RECORDS FOR PROCESSING

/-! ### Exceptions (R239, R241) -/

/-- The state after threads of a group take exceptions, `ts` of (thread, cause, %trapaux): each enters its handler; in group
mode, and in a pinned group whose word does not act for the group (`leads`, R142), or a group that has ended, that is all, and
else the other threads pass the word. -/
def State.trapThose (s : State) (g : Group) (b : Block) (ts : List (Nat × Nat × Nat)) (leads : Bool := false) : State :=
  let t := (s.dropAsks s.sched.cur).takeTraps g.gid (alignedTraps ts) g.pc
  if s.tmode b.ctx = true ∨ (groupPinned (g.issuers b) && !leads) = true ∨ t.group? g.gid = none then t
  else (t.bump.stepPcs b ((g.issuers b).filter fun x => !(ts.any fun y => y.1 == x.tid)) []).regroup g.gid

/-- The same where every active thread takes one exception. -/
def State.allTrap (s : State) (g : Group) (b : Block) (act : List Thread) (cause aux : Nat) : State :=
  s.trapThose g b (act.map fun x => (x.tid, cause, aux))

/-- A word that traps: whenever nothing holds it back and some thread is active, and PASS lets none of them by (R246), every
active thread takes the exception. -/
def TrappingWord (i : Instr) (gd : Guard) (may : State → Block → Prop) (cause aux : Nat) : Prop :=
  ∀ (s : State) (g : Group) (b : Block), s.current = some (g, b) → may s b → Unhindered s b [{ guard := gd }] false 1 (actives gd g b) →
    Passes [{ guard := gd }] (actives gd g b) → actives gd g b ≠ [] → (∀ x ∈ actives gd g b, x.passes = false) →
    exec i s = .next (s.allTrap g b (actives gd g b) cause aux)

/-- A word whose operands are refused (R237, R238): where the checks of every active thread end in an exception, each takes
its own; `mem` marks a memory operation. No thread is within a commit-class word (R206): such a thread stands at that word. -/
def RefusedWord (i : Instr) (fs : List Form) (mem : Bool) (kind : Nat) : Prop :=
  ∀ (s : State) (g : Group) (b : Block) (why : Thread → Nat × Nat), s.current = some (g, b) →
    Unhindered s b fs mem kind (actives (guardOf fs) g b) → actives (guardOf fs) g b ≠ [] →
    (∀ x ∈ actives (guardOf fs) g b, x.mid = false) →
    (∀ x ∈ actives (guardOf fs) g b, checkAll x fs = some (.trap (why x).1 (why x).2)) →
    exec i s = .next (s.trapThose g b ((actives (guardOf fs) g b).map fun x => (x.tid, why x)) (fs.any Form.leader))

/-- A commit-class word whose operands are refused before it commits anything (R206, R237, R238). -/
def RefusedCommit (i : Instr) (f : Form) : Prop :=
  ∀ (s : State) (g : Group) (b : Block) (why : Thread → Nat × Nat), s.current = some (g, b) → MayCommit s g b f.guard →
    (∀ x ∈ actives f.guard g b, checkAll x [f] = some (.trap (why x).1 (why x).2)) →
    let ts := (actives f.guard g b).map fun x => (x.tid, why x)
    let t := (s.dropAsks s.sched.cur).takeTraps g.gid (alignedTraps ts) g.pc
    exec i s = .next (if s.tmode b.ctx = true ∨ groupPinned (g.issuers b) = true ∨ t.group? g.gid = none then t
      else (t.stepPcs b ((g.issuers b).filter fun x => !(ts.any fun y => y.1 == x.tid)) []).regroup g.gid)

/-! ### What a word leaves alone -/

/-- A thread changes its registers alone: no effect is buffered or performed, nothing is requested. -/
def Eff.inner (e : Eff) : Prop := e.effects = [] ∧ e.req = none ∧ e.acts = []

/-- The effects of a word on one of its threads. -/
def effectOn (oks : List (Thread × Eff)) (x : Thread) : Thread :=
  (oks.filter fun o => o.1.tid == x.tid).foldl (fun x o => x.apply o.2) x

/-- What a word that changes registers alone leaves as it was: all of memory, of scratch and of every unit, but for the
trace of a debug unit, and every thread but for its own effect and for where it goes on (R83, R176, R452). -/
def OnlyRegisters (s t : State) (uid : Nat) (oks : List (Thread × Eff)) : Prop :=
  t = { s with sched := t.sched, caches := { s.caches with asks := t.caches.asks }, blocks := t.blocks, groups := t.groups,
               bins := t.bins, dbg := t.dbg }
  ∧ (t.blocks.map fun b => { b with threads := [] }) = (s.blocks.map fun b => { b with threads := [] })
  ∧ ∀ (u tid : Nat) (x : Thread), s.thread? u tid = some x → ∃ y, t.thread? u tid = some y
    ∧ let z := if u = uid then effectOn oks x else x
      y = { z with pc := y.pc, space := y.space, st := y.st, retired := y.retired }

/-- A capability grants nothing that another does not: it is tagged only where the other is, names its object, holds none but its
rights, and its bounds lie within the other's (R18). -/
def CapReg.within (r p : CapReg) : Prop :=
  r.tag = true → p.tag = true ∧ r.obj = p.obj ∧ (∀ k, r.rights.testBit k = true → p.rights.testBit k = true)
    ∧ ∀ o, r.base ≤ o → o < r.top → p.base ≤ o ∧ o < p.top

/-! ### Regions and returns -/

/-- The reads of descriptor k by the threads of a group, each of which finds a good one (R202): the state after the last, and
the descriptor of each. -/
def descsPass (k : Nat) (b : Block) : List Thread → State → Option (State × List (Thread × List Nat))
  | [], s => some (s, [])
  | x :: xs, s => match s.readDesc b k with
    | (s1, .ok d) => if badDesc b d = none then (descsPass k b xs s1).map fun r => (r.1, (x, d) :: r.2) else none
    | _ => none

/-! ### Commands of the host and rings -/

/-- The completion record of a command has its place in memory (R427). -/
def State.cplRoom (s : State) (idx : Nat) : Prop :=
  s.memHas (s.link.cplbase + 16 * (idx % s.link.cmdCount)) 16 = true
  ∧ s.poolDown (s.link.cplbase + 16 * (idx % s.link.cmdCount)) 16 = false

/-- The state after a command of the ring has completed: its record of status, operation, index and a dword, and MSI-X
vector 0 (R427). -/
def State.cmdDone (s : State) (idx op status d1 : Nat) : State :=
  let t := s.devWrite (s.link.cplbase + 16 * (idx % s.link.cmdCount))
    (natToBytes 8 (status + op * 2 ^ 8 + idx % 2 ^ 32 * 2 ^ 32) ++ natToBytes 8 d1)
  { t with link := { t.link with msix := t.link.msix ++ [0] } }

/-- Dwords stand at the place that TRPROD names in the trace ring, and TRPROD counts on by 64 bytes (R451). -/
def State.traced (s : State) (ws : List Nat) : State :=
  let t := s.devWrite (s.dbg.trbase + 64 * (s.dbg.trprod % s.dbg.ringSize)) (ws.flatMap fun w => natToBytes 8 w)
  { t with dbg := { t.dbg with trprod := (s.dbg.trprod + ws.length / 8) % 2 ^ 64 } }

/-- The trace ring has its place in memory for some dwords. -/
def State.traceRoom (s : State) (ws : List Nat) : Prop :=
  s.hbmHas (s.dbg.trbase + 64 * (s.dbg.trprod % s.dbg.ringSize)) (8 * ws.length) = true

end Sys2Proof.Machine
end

...

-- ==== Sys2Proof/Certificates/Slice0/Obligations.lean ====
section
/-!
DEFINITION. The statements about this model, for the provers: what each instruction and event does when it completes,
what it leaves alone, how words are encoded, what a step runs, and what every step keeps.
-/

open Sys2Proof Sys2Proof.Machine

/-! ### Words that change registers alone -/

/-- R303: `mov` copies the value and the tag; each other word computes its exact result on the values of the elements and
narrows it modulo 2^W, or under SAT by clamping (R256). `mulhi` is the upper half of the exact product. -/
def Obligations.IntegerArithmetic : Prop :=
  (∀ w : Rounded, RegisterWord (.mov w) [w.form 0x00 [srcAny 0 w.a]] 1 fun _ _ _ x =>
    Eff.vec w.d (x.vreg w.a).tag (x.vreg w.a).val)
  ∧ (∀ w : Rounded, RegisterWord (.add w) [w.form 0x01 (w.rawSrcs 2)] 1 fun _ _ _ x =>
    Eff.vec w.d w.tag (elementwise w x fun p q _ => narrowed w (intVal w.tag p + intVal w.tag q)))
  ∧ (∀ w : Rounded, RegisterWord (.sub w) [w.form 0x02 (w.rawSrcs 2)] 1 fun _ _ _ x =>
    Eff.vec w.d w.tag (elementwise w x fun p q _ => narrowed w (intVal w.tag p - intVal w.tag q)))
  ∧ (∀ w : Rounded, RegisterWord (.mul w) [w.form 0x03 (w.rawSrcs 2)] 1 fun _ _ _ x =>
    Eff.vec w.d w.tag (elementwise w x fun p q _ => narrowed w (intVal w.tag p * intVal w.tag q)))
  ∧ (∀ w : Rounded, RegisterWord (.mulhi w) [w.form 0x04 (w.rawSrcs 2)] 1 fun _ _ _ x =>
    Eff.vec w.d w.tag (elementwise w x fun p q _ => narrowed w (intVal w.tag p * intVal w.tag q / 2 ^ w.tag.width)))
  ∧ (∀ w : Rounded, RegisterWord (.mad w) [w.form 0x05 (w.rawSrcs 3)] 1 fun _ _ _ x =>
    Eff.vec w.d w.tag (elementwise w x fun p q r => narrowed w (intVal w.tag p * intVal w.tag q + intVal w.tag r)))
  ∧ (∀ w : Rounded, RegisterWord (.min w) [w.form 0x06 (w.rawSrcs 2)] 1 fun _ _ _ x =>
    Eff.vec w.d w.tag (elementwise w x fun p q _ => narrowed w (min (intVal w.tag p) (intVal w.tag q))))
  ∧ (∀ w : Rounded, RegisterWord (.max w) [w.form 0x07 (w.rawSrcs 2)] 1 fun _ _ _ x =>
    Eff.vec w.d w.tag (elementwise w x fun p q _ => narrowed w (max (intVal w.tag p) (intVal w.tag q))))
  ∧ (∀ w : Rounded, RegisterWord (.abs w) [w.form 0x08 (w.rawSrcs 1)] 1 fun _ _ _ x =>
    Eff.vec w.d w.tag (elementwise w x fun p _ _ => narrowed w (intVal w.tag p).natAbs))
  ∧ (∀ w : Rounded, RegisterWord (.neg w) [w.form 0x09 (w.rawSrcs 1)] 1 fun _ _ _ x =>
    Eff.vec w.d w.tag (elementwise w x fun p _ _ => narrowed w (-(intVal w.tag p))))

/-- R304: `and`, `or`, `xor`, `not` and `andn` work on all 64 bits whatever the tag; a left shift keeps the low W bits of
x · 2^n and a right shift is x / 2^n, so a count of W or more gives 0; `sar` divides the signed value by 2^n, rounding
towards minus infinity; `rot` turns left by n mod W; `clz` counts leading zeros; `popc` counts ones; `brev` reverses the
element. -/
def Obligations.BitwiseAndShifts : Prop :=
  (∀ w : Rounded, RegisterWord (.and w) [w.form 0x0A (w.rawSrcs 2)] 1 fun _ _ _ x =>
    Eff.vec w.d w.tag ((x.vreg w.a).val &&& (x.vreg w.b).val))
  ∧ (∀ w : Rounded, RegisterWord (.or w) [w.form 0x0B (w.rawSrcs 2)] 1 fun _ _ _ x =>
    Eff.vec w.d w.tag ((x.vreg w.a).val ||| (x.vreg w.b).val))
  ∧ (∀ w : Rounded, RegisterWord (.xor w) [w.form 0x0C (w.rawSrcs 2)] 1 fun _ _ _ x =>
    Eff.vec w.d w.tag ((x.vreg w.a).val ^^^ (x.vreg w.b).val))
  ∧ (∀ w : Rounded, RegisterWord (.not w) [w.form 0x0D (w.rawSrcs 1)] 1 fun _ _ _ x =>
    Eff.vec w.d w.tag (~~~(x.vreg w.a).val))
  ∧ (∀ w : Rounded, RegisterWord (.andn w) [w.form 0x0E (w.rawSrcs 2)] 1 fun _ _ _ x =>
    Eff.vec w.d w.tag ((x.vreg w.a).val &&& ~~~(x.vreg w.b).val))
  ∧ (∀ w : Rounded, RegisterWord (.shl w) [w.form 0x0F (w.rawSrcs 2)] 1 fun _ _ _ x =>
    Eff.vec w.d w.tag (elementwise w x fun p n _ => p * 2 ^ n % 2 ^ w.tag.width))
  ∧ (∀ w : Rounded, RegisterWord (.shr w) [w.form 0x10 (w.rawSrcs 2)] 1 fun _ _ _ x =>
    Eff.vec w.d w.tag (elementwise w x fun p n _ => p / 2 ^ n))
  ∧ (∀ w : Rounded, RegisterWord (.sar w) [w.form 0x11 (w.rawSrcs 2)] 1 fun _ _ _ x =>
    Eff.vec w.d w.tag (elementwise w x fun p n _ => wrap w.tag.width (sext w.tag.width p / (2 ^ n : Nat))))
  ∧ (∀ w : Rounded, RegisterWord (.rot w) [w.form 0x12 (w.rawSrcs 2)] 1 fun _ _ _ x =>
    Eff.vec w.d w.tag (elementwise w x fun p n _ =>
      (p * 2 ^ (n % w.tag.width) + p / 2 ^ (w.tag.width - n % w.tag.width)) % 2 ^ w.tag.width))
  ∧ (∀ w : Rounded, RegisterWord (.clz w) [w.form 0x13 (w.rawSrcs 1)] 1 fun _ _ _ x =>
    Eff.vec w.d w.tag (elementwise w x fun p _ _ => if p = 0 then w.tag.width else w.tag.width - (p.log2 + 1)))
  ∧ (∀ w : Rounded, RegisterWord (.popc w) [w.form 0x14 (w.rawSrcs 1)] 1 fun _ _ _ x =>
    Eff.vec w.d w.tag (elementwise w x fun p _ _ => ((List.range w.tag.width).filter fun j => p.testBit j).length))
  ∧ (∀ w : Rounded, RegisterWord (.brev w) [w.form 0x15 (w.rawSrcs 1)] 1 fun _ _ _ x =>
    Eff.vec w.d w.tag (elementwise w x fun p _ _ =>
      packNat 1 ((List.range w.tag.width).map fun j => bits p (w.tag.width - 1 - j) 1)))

---

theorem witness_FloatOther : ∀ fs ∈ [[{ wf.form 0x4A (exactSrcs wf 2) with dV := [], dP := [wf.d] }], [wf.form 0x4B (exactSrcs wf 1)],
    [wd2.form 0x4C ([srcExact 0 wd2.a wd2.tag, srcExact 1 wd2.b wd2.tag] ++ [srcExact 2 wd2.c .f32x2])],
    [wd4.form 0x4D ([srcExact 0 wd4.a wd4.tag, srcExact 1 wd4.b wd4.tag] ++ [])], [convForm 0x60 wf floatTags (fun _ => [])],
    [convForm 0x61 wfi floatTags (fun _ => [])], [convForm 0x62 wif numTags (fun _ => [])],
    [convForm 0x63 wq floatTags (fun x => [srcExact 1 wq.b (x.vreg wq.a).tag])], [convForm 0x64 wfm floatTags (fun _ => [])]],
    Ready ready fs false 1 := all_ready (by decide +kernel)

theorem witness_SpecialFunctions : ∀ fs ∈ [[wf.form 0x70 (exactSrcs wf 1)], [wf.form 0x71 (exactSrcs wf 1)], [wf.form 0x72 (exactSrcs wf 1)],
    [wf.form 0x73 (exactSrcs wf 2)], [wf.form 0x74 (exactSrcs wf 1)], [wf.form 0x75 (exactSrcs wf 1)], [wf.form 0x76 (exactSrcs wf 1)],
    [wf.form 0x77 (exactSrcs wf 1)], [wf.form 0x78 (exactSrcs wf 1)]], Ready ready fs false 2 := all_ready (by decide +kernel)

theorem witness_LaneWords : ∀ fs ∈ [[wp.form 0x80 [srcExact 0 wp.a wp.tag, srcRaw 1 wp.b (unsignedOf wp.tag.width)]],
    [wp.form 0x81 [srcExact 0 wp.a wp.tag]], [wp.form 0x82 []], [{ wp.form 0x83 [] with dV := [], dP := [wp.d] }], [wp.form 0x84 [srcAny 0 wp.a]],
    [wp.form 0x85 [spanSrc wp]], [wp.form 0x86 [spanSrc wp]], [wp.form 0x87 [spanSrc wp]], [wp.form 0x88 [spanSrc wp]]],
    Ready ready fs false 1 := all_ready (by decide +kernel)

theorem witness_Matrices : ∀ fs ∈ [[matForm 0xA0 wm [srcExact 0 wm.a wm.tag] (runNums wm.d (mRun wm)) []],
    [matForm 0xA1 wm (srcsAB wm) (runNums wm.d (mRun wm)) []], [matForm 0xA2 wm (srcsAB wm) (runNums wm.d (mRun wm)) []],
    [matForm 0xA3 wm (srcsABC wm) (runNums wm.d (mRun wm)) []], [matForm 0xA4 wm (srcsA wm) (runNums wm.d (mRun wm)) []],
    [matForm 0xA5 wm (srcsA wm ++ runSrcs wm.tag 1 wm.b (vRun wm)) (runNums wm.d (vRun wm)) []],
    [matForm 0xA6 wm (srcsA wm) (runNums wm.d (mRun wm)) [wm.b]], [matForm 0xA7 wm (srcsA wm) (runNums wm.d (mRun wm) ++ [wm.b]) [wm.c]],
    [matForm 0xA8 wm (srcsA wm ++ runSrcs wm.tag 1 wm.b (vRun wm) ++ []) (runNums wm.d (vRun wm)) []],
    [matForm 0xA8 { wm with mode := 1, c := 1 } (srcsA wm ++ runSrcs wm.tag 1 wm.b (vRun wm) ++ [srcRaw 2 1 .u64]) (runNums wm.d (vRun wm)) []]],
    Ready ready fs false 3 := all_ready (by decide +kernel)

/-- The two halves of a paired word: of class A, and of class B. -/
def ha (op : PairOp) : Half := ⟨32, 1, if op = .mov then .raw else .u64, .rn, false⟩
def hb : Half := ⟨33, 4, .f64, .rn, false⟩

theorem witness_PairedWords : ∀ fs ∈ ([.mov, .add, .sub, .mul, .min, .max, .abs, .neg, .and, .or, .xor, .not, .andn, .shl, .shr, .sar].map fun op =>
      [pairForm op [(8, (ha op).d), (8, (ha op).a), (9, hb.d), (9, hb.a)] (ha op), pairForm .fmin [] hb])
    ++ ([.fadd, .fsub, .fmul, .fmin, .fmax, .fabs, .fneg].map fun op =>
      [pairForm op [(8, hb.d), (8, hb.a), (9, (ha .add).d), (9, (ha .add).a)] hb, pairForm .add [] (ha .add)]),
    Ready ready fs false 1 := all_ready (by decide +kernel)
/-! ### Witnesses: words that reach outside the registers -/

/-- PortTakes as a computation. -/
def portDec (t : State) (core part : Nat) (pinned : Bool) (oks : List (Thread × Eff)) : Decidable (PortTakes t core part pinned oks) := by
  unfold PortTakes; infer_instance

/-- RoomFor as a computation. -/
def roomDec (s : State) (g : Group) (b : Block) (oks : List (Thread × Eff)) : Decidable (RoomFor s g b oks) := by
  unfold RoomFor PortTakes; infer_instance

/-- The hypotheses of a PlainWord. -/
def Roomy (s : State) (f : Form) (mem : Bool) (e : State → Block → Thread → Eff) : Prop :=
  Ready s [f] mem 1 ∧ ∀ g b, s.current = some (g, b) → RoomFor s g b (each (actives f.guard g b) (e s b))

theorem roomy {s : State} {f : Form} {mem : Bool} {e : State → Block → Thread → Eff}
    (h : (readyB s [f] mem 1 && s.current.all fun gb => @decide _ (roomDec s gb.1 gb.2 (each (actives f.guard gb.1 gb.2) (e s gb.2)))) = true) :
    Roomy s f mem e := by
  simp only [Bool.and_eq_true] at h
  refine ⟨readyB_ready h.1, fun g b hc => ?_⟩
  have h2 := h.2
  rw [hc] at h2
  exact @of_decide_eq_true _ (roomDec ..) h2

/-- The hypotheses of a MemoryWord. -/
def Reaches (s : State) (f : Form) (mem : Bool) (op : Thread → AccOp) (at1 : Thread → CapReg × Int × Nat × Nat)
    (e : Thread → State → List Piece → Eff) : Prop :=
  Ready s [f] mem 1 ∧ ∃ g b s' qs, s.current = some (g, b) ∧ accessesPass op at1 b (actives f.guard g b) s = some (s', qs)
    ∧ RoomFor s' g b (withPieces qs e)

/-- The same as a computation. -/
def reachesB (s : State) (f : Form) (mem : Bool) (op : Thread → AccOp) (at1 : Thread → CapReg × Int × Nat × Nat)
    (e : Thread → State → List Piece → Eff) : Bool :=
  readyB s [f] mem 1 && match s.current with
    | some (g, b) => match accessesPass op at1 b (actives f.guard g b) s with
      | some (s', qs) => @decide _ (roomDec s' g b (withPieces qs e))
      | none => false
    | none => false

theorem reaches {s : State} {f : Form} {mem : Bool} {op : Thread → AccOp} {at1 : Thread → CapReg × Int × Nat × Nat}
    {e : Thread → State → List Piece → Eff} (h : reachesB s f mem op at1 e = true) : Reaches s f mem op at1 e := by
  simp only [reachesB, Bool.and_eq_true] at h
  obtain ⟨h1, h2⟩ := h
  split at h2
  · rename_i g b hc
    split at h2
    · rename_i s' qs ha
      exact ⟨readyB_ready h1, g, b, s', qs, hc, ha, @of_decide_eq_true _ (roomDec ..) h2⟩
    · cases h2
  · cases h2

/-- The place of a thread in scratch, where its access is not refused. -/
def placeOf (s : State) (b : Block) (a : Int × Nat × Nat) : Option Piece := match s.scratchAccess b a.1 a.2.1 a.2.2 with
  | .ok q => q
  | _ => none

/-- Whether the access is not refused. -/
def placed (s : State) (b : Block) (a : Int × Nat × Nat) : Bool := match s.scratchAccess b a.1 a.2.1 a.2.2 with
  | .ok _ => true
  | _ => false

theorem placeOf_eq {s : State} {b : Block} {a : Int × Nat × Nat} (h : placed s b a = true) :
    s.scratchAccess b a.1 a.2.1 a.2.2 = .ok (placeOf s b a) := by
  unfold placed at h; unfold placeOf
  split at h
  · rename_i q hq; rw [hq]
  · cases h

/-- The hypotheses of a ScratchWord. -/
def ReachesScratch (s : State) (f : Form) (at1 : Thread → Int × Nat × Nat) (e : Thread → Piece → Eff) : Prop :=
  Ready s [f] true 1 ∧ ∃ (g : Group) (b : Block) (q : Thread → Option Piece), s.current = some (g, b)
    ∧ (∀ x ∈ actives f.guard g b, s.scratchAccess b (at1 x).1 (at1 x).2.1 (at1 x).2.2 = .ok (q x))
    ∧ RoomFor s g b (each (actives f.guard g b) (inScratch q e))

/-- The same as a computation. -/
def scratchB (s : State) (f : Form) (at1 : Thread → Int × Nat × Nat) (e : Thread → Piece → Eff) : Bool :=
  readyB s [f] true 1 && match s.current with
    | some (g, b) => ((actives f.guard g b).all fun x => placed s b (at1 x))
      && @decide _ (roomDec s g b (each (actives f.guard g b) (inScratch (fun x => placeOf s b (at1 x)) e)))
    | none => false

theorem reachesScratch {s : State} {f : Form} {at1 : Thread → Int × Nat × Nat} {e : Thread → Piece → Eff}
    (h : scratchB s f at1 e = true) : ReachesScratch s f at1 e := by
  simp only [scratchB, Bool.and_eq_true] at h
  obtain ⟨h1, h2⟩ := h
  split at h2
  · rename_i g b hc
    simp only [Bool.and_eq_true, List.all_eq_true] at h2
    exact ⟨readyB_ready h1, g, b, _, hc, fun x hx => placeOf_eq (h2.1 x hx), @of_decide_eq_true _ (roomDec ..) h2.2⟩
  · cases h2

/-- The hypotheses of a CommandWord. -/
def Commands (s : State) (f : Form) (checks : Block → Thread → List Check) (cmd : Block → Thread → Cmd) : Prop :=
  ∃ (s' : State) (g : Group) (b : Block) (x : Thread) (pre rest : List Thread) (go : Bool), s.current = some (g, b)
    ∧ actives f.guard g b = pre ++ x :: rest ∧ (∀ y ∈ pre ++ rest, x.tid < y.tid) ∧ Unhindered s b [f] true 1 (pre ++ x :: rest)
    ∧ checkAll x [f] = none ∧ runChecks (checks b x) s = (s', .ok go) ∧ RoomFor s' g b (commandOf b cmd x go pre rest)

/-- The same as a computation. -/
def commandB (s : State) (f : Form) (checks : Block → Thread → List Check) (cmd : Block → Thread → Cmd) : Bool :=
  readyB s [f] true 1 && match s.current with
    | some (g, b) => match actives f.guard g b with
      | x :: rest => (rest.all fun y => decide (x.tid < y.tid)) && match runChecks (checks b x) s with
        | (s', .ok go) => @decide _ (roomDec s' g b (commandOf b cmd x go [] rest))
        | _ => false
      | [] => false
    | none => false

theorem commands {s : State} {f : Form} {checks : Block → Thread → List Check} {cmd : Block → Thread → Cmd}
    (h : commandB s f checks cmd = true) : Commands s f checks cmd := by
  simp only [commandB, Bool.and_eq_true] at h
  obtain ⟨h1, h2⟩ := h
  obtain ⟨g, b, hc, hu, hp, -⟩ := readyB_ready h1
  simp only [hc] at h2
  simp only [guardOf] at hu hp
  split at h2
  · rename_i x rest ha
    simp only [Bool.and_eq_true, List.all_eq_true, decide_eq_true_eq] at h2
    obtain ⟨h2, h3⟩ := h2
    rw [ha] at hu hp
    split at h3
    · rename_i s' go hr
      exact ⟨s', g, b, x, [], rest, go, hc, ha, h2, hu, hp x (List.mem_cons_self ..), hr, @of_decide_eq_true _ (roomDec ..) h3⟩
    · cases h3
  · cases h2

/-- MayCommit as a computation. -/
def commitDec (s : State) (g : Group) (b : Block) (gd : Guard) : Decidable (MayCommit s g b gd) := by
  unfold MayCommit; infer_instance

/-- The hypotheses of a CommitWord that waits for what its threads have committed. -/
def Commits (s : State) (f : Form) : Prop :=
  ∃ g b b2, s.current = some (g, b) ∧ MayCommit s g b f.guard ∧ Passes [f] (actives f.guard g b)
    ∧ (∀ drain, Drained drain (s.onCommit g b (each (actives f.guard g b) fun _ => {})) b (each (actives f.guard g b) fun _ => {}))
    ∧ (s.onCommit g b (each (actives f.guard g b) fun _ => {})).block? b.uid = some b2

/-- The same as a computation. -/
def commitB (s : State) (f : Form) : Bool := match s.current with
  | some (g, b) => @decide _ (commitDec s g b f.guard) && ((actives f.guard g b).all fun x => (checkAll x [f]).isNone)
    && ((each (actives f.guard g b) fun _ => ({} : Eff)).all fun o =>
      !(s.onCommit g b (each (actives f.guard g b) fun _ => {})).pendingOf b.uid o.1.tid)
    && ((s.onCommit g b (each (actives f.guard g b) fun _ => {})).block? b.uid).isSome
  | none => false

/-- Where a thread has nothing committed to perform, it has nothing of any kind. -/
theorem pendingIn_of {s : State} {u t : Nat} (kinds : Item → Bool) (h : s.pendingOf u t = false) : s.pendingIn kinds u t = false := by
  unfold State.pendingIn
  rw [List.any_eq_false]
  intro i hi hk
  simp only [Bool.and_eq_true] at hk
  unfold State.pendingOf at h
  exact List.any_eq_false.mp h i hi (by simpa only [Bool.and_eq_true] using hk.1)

YOUR INSTRUCTIONS
Only the lines above starting with the one with "active thread takes the exception. -/" and going through the one with "is requested. -/" are to be copied, word for word and with both ends kept.

ANSWER TO THIS EXERCISE
active thread takes the exception. -/
def TrappingWord (i : Instr) (gd : Guard) (may : State → Block → Prop) (cause aux : Nat) : Prop :=
  ∀ (s : State) (g : Group) (b : Block), s.current = some (g, b) → may s b → Unhindered s b [{ guard := gd }] false 1 (actives gd g b) →
    Passes [{ guard := gd }] (actives gd g b) → actives gd g b ≠ [] → (∀ x ∈ actives gd g b, x.passes = false) →
    exec i s = .next (s.allTrap g b (actives gd g b) cause aux)

/-- A word whose operands are refused (R237, R238): where the checks of every active thread end in an exception, each takes
its own; `mem` marks a memory operation. No thread is within a commit-class word (R206): such a thread stands at that word. -/
def RefusedWord (i : Instr) (fs : List Form) (mem : Bool) (kind : Nat) : Prop :=
  ∀ (s : State) (g : Group) (b : Block) (why : Thread → Nat × Nat), s.current = some (g, b) →
    Unhindered s b fs mem kind (actives (guardOf fs) g b) → actives (guardOf fs) g b ≠ [] →
    (∀ x ∈ actives (guardOf fs) g b, x.mid = false) →
    (∀ x ∈ actives (guardOf fs) g b, checkAll x fs = some (.trap (why x).1 (why x).2)) →
    exec i s = .next (s.trapThose g b ((actives (guardOf fs) g b).map fun x => (x.tid, why x)) (fs.any Form.leader))

/-- A commit-class word whose operands are refused before it commits anything (R206, R237, R238). -/
def RefusedCommit (i : Instr) (f : Form) : Prop :=
  ∀ (s : State) (g : Group) (b : Block) (why : Thread → Nat × Nat), s.current = some (g, b) → MayCommit s g b f.guard →
    (∀ x ∈ actives f.guard g b, checkAll x [f] = some (.trap (why x).1 (why x).2)) →
    let ts := (actives f.guard g b).map fun x => (x.tid, why x)
    let t := (s.dropAsks s.sched.cur).takeTraps g.gid (alignedTraps ts) g.pc
    exec i s = .next (if s.tmode b.ctx = true ∨ groupPinned (g.issuers b) = true ∨ t.group? g.gid = none then t
      else (t.stepPcs b ((g.issuers b).filter fun x => !(ts.any fun y => y.1 == x.tid)) []).regroup g.gid)

/-! ### What a word leaves alone -/

/-- A thread changes its registers alone: no effect is buffered or performed, nothing is requested. -/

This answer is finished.